There is the other one, which is actually quite fascinating is the business opportunities that universities may have because of this inclusion. Because practically, for those of you who are thinking about launching executive programs to executives in other parts of the world where English may not be the first language, these type of examples can be quite interesting to gather to executives in China, Indonesia, or some other parts of the world that are not English-speaking at first. And so it may be easier to capture their interest and potentially sell to them. 

These are just some easy examples by starting to see-- and again, it's not fundamentally different, but it's the ease of use at the level of the technology that starts to be fundamentally different, that can be actually applied. 

MATTHEW RASCOFF: I'm excited about the abundance that's coming in learning. And like we live in a world of scarcity that is largely artificial. It's a product of the physical learning environment that we've had. Online learning has been limited, to me, by the technical capabilities, by the affordances that, like Coursera, was built around the ended up with this broadcast model because that was what was possible with technology 10 years ago. 

But if you were going to build Coursera today, of course, it would have AI facilitation, of course, it would feel cohort based, of course, it would feel much more cohesive, closer to what we were able to do in the relatively small environments of physical campuses. That's coming for online learning. And I think there's going to be a new democratization of learning that will breathe new life into online learning and do it with a quality and a rigor that feels closer to what's familiar to the faculty when they're running a seminar, when they're facilitating. 
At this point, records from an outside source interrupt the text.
/-- Power, scrubbing and links (16 R340; 18 R376 to R380; 19 R394 to R396, R408). A grant cycle's grants cover each floor
and, with the 350 W of the rest, stay within PLIMIT; a die above 105 degrees that has not cooled gets at most 90 % of the
grant before. A grant that reaches a die is in force there, PGRANT shows it, and each of its clusters that is not frozen
takes its share and orders half rate where its full estimates exceed it; a die that misses two falls to its floor. A
cut-off stops the package. A flit in order is accepted and acknowledged; one with a bad CRC is refused with a NAK and drops
what follows; a replay sends and counts the flits held from the one named, at most 512; a port trains, comes up at 8 lanes
or 4 or stays down, and goes down; with one master in the domain a package takes its measured offset, and a master's is 0.
The readings and choices of log entries 50, 59, 80 and 92 stand in it: the demand in whole watts is the model's choice of log
entry 80, and the rounding of the capped grant and of the shares that of log entry 92. -/
def Obligations.PowerAndLinkEvents : Prop :=
  (∀ (limit : Nat) (demand : Nat → Nat), 1900 ≤ limit →
    (∀ p ∈ grantsFor limit demand, floorW p.1 ≤ p.2) ∧ ((grantsFor limit demand).map (·.2)).sum + 350 ≤ limit)
  ∧ (∀ (s : State) (d : Nat), d < 6 →
    (s.pkg.frozen = false → s.pkg.unpowered = false → ∃ t g, exec .grantCycle s = .next t
      ∧ (d, g) ∈ grantsFor s.pkg.plimit.toNat (demandW s) ∧ t.mem = s.mem
      ∧ (let hot := (s.dieAt d).hot && !Config.cooled (s.tick + d)
        (t.dieAt d).hot = hot
        ∧ (t.dieAt d).pending = some (.ofNat 16 (if hot then min g ((s.dieAt d).grant.toNat * 9 / 10) else g))))
    ∧ (∀ g, (s.dieAt d).pending = some g → ∃ t, exec (.grantDelivery d) s = .next t ∧ (t.dieAt d).grant = g
        ∧ (t.dieAt d).pending = none ∧ (t.dieAt d).missed = 0 ∧ (spGet 0 t.pkg.pgrant d).toNat % 2 ^ 16 = g.toNat
        ∧ ∀ k, k < 4 →
          let share := clusterShare s d g.toNat k
          if s.frozenAt (4 * d + k) then t.clusterAt (4 * d + k) = s.clusterAt (4 * d + k)
          else t.clusterAt (4 * d + k) = { s.clusterAt (4 * d + k) with
            grant := .ofNat 32 share, half := decide (share < clusterFull s (4 * d + k)) })
    ∧ (∃ t, exec (.missedGrants d) s = .next t ∧ (t.dieAt d).missed = (s.dieAt d).missed + 1
        ∧ (t.dieAt d).grant = if (s.dieAt d).missed = 0 then (s.dieAt d).grant else 224)
    ∧ (∃ t, exec (.thermalThrottle d) s = .next t ∧ (t.dieAt d).hot = true)
    ∧ ∃ t, exec (.dieStoreScrub d) s = .next t ∧ (t.dieAt d).corrected = [] ∧ t.mem = s.mem)
  ∧ (∀ (s : State) (p : Nat) (n : BitVec 16) (v : BitVec 64),
    exec .thermalCutoff s = .next (s.modPkg (fun p => { p with cutOff := true, msix := p.msix ||| 1 }))
    ∧ exec .hbmScrub s = .next (s.modPkg (fun p => { p with corrected := [] }))
    ∧ (p < 18 →
      let q := s.port p
      let seq : BitVec 12 := n.setWidth 12
      (q.isUp = true →
        (∃ t, exec (.flitReceive p n true) s = .next t ∧ (seq ≠ q.expected → t.port p = q)
          ∧ (seq = q.expected → (t.port p).expected = q.expected + 1 ∧ (t.port p).dropping = false
            ∧ FlitSent q (t.port p) (q.refused.getD q.expected) q.refused.isSome))
        ∧ (∃ t, exec (.flitReceive p n false) s = .next t ∧ (t.port p).expected = q.expected
          ∧ (q.dropping = true → seq ≠ q.expected → t.port p = q)
          ∧ (q.dropping = false ∨ seq = q.expected → (t.port p).dropping = true ∧ FlitSent q (t.port p) q.expected true))
        ∧ ∃ t, exec (.nakReplay p n) s = .next t ∧ (q.heldFrom seq = [] → t.port p = q)
            ∧ (q.heldFrom seq ≠ [] → q.held.length ≤ 512 → 1 ≤ (q.heldFrom seq).length ∧ (q.heldFrom seq).length ≤ 512
              ∧ (t.port p).replay.toNat = min (2 ^ 32 - 1) (q.replay.toNat + (q.heldFrom seq).length)))
      ∧ (q.trains = true → ∃ t, exec (.portRetrain p) s = .next t ∧ (t.port p).state = 1 ∧ (t.port p).width = 0)
      ∧ (q.state = 1 → ∃ t, exec (.portRetrain p) s = .next t
          ∧ ((t.port p).state = 2 ∧ (t.port p).width = 8 ∨ (t.port p).state = 3 ∧ (t.port p).width = 4
            ∨ (t.port p).state = 0 ∧ (t.port p).width = 0))
      ∧ ∃ t, exec (.portDown p) s = .next t ∧ (t.port p).state = 0 ∧ (t.port p).width = 0)
    ∧ (s.fab.master = false → v.toNat / 2 ^ 32 = 1 → ∃ t, exec (.timeMessage v) s = .next t
        ∧ t.fab.ofs = v.setWidth 32 ∧ -100 ≤ t.fab.rate ∧ t.fab.rate ≤ 100)
    ∧ (s.fab.master = true → v.toNat / 2 ^ 32 = 0 → ∃ t, exec (.timeMessage v) s = .next t
        ∧ t.fab.ofs = 0 ∧ t.fab.rate = 0))
end

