-- ==== Sys2Proof/Laws/State.lean ====
section
/-! SUPPORT. What each update of the state leaves in each of its fields, and the laws of registers, convoy scalars, masks,
cells and slabs: a read after a write. -/

namespace Sys2Proof.Machine

variable (s : State)
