theorem vfdiv : ∀ d a b m c, Statement (.vfdiv d a b m c) :=
  fun d a b m c => vectorWord atVfdiv rfl (fitFixed (fitOperand d (fitOperand a (fitOperand b (fitOperand m (fitFixed (fitOperand c (fitNil))))))))
    (by simp [rowVfdiv]) (by decide) rfl

/-- Where the row of vfaddK stands. -/
theorem atVfaddK : RowAt 0x43 [] rowVfaddK [rowVfsubK, rowVfmulK, rowVfminK, rowVfmaxK, rowVfdivK] :=
  ⟨rfl, by decide, by decide, by decide, rfl, by decide, by decide⟩

theorem vfaddK : ∀ d a x k m c, Statement (.vfaddK d a x k m c) :=
  fun d a x k m c => vectorWord atVfaddK rfl (fitFixed (fitOperand d (fitOperand a (fitOperand x (fitFixed (fitOperand k (fitOperand m (fitFixed (fitOperand c (fitNil))))))))))
    (by simp [rowVfaddK]) (by decide) rfl

/-- Where the row of vfsubK stands. -/
theorem atVfsubK : RowAt 0x43 [rowVfaddK] rowVfsubK [rowVfmulK, rowVfminK, rowVfmaxK, rowVfdivK] :=
  ⟨rfl, by decide, by decide, by decide, rfl, by decide, by decide⟩

theorem vfsubK : ∀ d a x k m c, Statement (.vfsubK d a x k m c) :=
  fun d a x k m c => vectorWord atVfsubK rfl (fitFixed (fitOperand d (fitOperand a (fitOperand x (fitFixed (fitOperand k (fitOperand m (fitFixed (fitOperand c (fitNil))))))))))
    (by simp [rowVfsubK]) (by decide) rfl

/-- Where the row of vfmulK stands. -/
theorem atVfmulK : RowAt 0x43 [rowVfaddK, rowVfsubK] rowVfmulK [rowVfminK, rowVfmaxK, rowVfdivK] :=
  ⟨rfl, by decide, by decide, by decide, rfl, by decide, by decide⟩

theorem vfmulK : ∀ d a x k m c, Statement (.vfmulK d a x k m c) :=
  fun d a x k m c => vectorWord atVfmulK rfl (fitFixed (fitOperand d (fitOperand a (fitOperand x (fitFixed (fitOperand k (fitOperand m (fitFixed (fitOperand c (fitNil))))))))))
    (by simp [rowVfmulK]) (by decide) rfl

/-- Where the row of vfminK stands. -/
theorem atVfminK : RowAt 0x43 [rowVfaddK, rowVfsubK, rowVfmulK] rowVfminK [rowVfmaxK, rowVfdivK] :=
  ⟨rfl, by decide, by decide, by decide, rfl, by decide, by decide⟩

theorem vfminK : ∀ d a x k m c, Statement (.vfminK d a x k m c) :=
  fun d a x k m c => vectorWord atVfminK rfl (fitFixed (fitOperand d (fitOperand a (fitOperand x (fitFixed (fitOperand k (fitOperand m (fitFixed (fitOperand c (fitNil))))))))))
    (by simp [rowVfminK]) (by decide) rfl

/-- Where the row of vfmaxK stands. -/
theorem atVfmaxK : RowAt 0x43 [rowVfaddK, rowVfsubK, rowVfmulK, rowVfminK] rowVfmaxK [rowVfdivK] :=
  ⟨rfl, by decide, by decide, by decide, rfl, by decide, by decide⟩

theorem vfmaxK : ∀ d a x k m c, Statement (.vfmaxK d a x k m c) :=
  fun d a x k m c => vectorWord atVfmaxK rfl (fitFixed (fitOperand d (fitOperand a (fitOperand x (fitFixed (fitOperand k (fitOperand m (fitFixed (fitOperand c (fitNil))))))))))
    (by simp [rowVfmaxK]) (by decide) rfl

/-- Where the row of vfdivK stands. -/
theorem atVfdivK : RowAt 0x43 [rowVfaddK, rowVfsubK, rowVfmulK, rowVfminK, rowVfmaxK] rowVfdivK [] :=
  ⟨rfl, by decide, by decide, by decide, rfl, by decide, by decide⟩

theorem vfdivK : ∀ d a x k m c, Statement (.vfdivK d a x k m c) :=
  fun d a x k m c => vectorWord atVfdivK rfl (fitFixed (fitOperand d (fitOperand a (fitOperand x (fitFixed (fitOperand k (fitOperand m (fitFixed (fitOperand c (fitNil))))))))))
    (by simp [rowVfdivK]) (by decide) rfl

/-- Where the row of vfneg stands. -/
theorem atVfneg : RowAt 0x41 [] rowVfneg [rowVfabs, rowVfcpys, rowVfcpysn, rowVfkind] :=
  ⟨rfl, by decide, by decide, by decide, rfl, by decide, by decide⟩

theorem vfneg : ∀ d a m c, Statement (.vfneg d a m c) :=
  fun d a m c => vectorWord atVfneg rfl (fitFixed (fitOperand d (fitOperand a (fitFixed (fitOperand m (fitFixed (fitOperand c (fitNil))))))))
    (by simp [rowVfneg]) (by decide) rfl

/-- Where the row of vfabs stands. -/
theorem atVfabs : RowAt 0x41 [rowVfneg] rowVfabs [rowVfcpys, rowVfcpysn, rowVfkind] :=
  ⟨rfl, by decide, by decide, by decide, rfl, by decide, by decide⟩

theorem vfabs : ∀ d a m c, Statement (.vfabs d a m c) :=
  fun d a m c => vectorWord atVfabs rfl (fitFixed (fitOperand d (fitOperand a (fitFixed (fitOperand m (fitFixed (fitOperand c (fitNil))))))))
    (by simp [rowVfabs]) (by decide) rfl

/-- Where the row of vfcpys stands. -/
theorem atVfcpys : RowAt 0x41 [rowVfneg, rowVfabs] rowVfcpys [rowVfcpysn, rowVfkind] :=
  ⟨rfl, by decide, by decide, by decide, rfl, by decide, by decide⟩

theorem vfcpys : ∀ d a b m c, Statement (.vfcpys d a b m c) :=
  fun d a b m c => vectorWord atVfcpys rfl (fitFixed (fitOperand d (fitOperand a (fitOperand b (fitOperand m (fitFixed (fitOperand c (fitNil))))))))
    (by simp [rowVfcpys]) (by decide) rfl

/-- Where the row of vfcpysn stands. -/
theorem atVfcpysn : RowAt 0x41 [rowVfneg, rowVfabs, rowVfcpys] rowVfcpysn [rowVfkind] :=
  ⟨rfl, by decide, by decide, by decide, rfl, by decide, by decide⟩

theorem vfcpysn : ∀ d a b m c, Statement (.vfcpysn d a b m c) :=
  fun d a b m c => vectorWord atVfcpysn rfl (fitFixed (fitOperand d (fitOperand a (fitOperand b (fitOperand m (fitFixed (fitOperand c (fitNil))))))))
    (by simp [rowVfcpysn]) (by decide) rfl

/-- Where the row of vfkind stands. -/
theorem atVfkind : RowAt 0x41 [rowVfneg, rowVfabs, rowVfcpys, rowVfcpysn] rowVfkind [] :=
  ⟨rfl, by decide, by decide, by decide, rfl, by decide, by decide⟩

theorem vfkind : ∀ d a m c, Statement (.vfkind d a m c) :=
  fun d a m c => vectorWord atVfkind rfl (fitFixed (fitOperand d (fitOperand a (fitFixed (fitOperand m (fitFixed (fitOperand c (fitNil))))))))
    (by simp [rowVfkind]) (by decide) rfl

/-- Where the row of vfma stands. -/
theorem atVfma : RowAt 0x42 [] rowVfma [rowVfnma, rowVfms, rowVfnms] :=
  ⟨rfl, by decide, by decide, by decide, rfl, by decide, by decide⟩

theorem vfma : ∀ d a b m c, Statement (.vfma d a b m c) :=
  fun d a b m c => vectorWord atVfma rfl (fitFixed (fitOperand d (fitOperand a (fitOperand b (fitOperand m (fitFixed (fitOperand c (fitNil))))))))
    (by simp [rowVfma]) (by decide) rfl

/-- Where the row of vfnma stands. -/
theorem atVfnma : RowAt 0x42 [rowVfma] rowVfnma [rowVfms, rowVfnms] :=
  ⟨rfl, by decide, by decide, by decide, rfl, by decide, by decide⟩

theorem vfnma : ∀ d a b m c, Statement (.vfnma d a b m c) :=
  fun d a b m c => vectorWord atVfnma rfl (fitFixed (fitOperand d (fitOperand a (fitOperand b (fitOperand m (fitFixed (fitOperand c (fitNil))))))))
    (by simp [rowVfnma]) (by decide) rfl

/-- Where the row of vfms stands. -/
theorem atVfms : RowAt 0x42 [rowVfma, rowVfnma] rowVfms [rowVfnms] :=
  ⟨rfl, by decide, by decide, by decide, rfl, by decide, by decide⟩

theorem vfms : ∀ d a b m c, Statement (.vfms d a b m c) :=
  fun d a b m c => vectorWord atVfms rfl (fitFixed (fitOperand d (fitOperand a (fitOperand b (fitOperand m (fitFixed (fitOperand c (fitNil))))))))
    (by simp [rowVfms]) (by decide) rfl

/-- Where the row of vfnms stands. -/
theorem atVfnms : RowAt 0x42 [rowVfma, rowVfnma, rowVfms] rowVfnms [] :=
  ⟨rfl, by decide, by decide, by decide, rfl, by decide, by decide⟩

theorem vfnms : ∀ d a b m c, Statement (.vfnms d a b m c) :=
  fun d a b m c => vectorWord atVfnms rfl (fitFixed (fitOperand d (fitOperand a (fitOperand b (fitOperand m (fitFixed (fitOperand c (fitNil))))))))
    (by simp [rowVfnms]) (by decide) rfl

/-- Where the row of vfmaK stands. -/
theorem atVfmaK : RowAt 0x44 [] rowVfmaK [rowVfnmaK, rowVfmsK, rowVfnmsK] :=
  ⟨rfl, by decide, by decide, by decide, rfl, by decide, by decide⟩

theorem vfmaK : ∀ d a k m c, Statement (.vfmaK d a k m c) :=
  fun d a k m c => vectorWord atVfmaK rfl (fitFixed (fitOperand d (fitOperand a (fitFixed (fitOperand k (fitOperand m (fitFixed (fitOperand c (fitNil)))))))))
    (by simp [rowVfmaK]) (by decide) rfl

/-- Where the row of vfnmaK stands. -/
theorem atVfnmaK : RowAt 0x44 [rowVfmaK] rowVfnmaK [rowVfmsK, rowVfnmsK] :=
  ⟨rfl, by decide, by decide, by decide, rfl, by decide, by decide⟩

theorem vfnmaK : ∀ d a k m c, Statement (.vfnmaK d a k m c) :=
  fun d a k m c => vectorWord atVfnmaK rfl (fitFixed (fitOperand d (fitOperand a (fitFixed (fitOperand k (fitOperand m (fitFixed (fitOperand c (fitNil)))))))))
    (by simp [rowVfnmaK]) (by decide) rfl

/-- Where the row of vfmsK stands. -/
theorem atVfmsK : RowAt 0x44 [rowVfmaK, rowVfnmaK] rowVfmsK [rowVfnmsK] :=
  ⟨rfl, by decide, by decide, by decide, rfl, by decide, by decide⟩

theorem vfmsK : ∀ d a k m c, Statement (.vfmsK d a k m c) :=
  fun d a k m c => vectorWord atVfmsK rfl (fitFixed (fitOperand d (fitOperand a (fitFixed (fitOperand k (fitOperand m (fitFixed (fitOperand c (fitNil)))))))))
    (by simp [rowVfmsK]) (by decide) rfl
And that's going to I think, unleash another wave of open education, kind of public good creation. I was at a meeting last week, Hewlett Foundation funded, at New America in Washington, DC. These are the people behind the open education movement. And there's a big questioning, like, what's going to happen to open educational resources when AIs can do all this stuff. 

And I think the consensus coming out of that meeting was this is like a very exciting revitalization of open education. It's not a threat to it, as some have said, like, I think this is going to reimagine it. And we're going to create-- all these new public goods that spill over from these technologies that we may create on campus could be widely beneficial for a world that desperately needs opportunities to learn, that we need to include in our learning audiences as well. So that's my hope. 

JAMES GENONE: And I'll just add that I-- 

SUZANNE DOVE: Great point. I'll give you one minute, James. 

JAMES GENONE: Yeah, I'll go really fast. I love Matthew's framing of abundance. And I think so much of traditional learning has been driven by textbooks, by standardized curricula and so on. And the ability for the individual learner to engage in things that are of interest to them while also learning the skills that they need, and then to do so, in these social ways that we've talked about, is a real opportunity. 

These things are actually really hard to do manually with a single teacher trying to connect with all their students, all their student interests and so on. If they can have an opportunity to use this technology to accomplish that, it really will make learning abundant, I think. 

SUZANNE DOVE: Great point. And I feel like this is a really good theme for us to be wrapping up on. Thank you each of you so much for your time this afternoon. And thanks to our amazing audience. And thank you, again, to the great support team. Priscilla, I know you were going to share a slide. 

We do have another webinar coming up next month, so please check out the HAIL webinar and contact any member of the leadership steering committee that's listed here on the screen. We hope to see you in April. And, again, to our panelists, Alessandro, James, and Matthew, thank you very, very much for this conversation. It's been such a pleasure.